In a separate statement, Commissioner Wilson said that the dissent cited “left-leaning Washington think tanks” to echo the claim that “antitrust policy has long been too permissive.” She countered that “there is scant evidence that markets are less competitive today than they were in some ill-defined golden age of yore.” Instead, Commissioner Wilson suggested that the criticism of a “too permissive” antitrust policy relies on “highly flawed analyses” that “assumes increased concentration, and consequently consumer harm, using ad hoc estimates of increased revenue shares.” On vertical mergers, Commissioner Wilson stated that “vertical mergers by definition combine firms that operate at different levels of production [and] [c]onsequently… [do] not alter concentration in any relevant market.”
Conclusion
The various separate statements show some common ground among the commissioners, at least agreeing that vertical mergers do require some antitrust scrutiny; however, there appears to be significant divergence as to the degree of scrutiny that is required.

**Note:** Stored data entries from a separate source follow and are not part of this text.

/-- A ring search record of another member, its hop counted (R492, R498). -/
def memberRecord (bs : Bytes) (now : Nat) : RingRec :=
  ⟨setByte bs 1 (byteAt bs 1 + 32), now, none, false, none, 0, [], false, none, none, false, false, none⟩

/-- A record taken on the west port of a device that is awake, by its origin, its hops and its epoch (R492, R493, R497). -/
theorem State.ringReceive_taken (hpower : s.power.state = 0) (htype : byteAt bs 0 = 0x18) (hlength : bs.length = 64)
    (hopen : s.ring.gatesOpen = true) (hup : s.links.west.up = true) :
    s.ringReceive bs =
      if byteAt bs 1 / 4 % 8 = s.member then s.westTaken.ringReturn bs
      else if byteAt bs 1 / 32 % 8 = 7 || !s.counted (byteAt bs 1 / 4 % 8) then (s.westTaken.bump Fld.RNG_COUNT1_discarded).returnWest
      else if s.searchable (setByte bs 1 (byteAt bs 1 + 32)) then
        { s.westTaken with ring := { s.ring with queue := s.ring.queue ++ [memberRecord bs s.now] } }
      else
        { s.westTaken with ring := { s.ring with
            queue := s.ring.queue ++ [{ memberRecord bs s.now with passThrough := true, sendAt := some (s.now + 48) }] } }.bump
          Fld.RNG_COUNT1_passed := by
  refine (if_neg ?_).trans ?_
  · simp [htype, hlength, hopen, hup]
  · rw [State.idleWake_awake hpower]
    rfl

/-- The record of the one launch comes back in time (R494). -/
theorem State.ringReturn_merges {l : Launch} (hone : s.ring.launches = [l]) (htag : fieldLE bs 8 4 = l.tag) (hsent : l.sent = true)
    (hopen : l.merged = none) (hintime : s.pastMerge l 1 = false) :
    s.ringReturn bs = { s with ring := { s.ring with launches := [{ l with merged := some bs }] } }.returnWest := by
  have hfits : (l.tag == fieldLE bs 8 4 && l.sent && l.merged.isNone && !s.pastMerge l 1) = true := by
    simp [htag, hsent, hopen, hintime]
  unfold State.ringReturn
  simp only [hone, List.any_cons, List.any_nil, Bool.or_false, List.map_cons, List.map_nil, hfits, if_true]

end Sys2Proof.Machine
end

section
/-! Ring lookups (R486, R491 to R498). -/
namespace Sys2Proof.Machine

Until the DOJ brought the AT&T/Time Warner case, it was fairly well understood how the antitrust agencies and the courts would treat vertical mergers. But going forward, their treatment is perhaps the most interesting antirust question of 2019. The DC Circuit and the antitrust agencies will have much to say on the question; there is even talk of the antitrust enforcement agencies issuing new vertical merger guidelines to replace the current ones that were issued in 1984. Watch this space.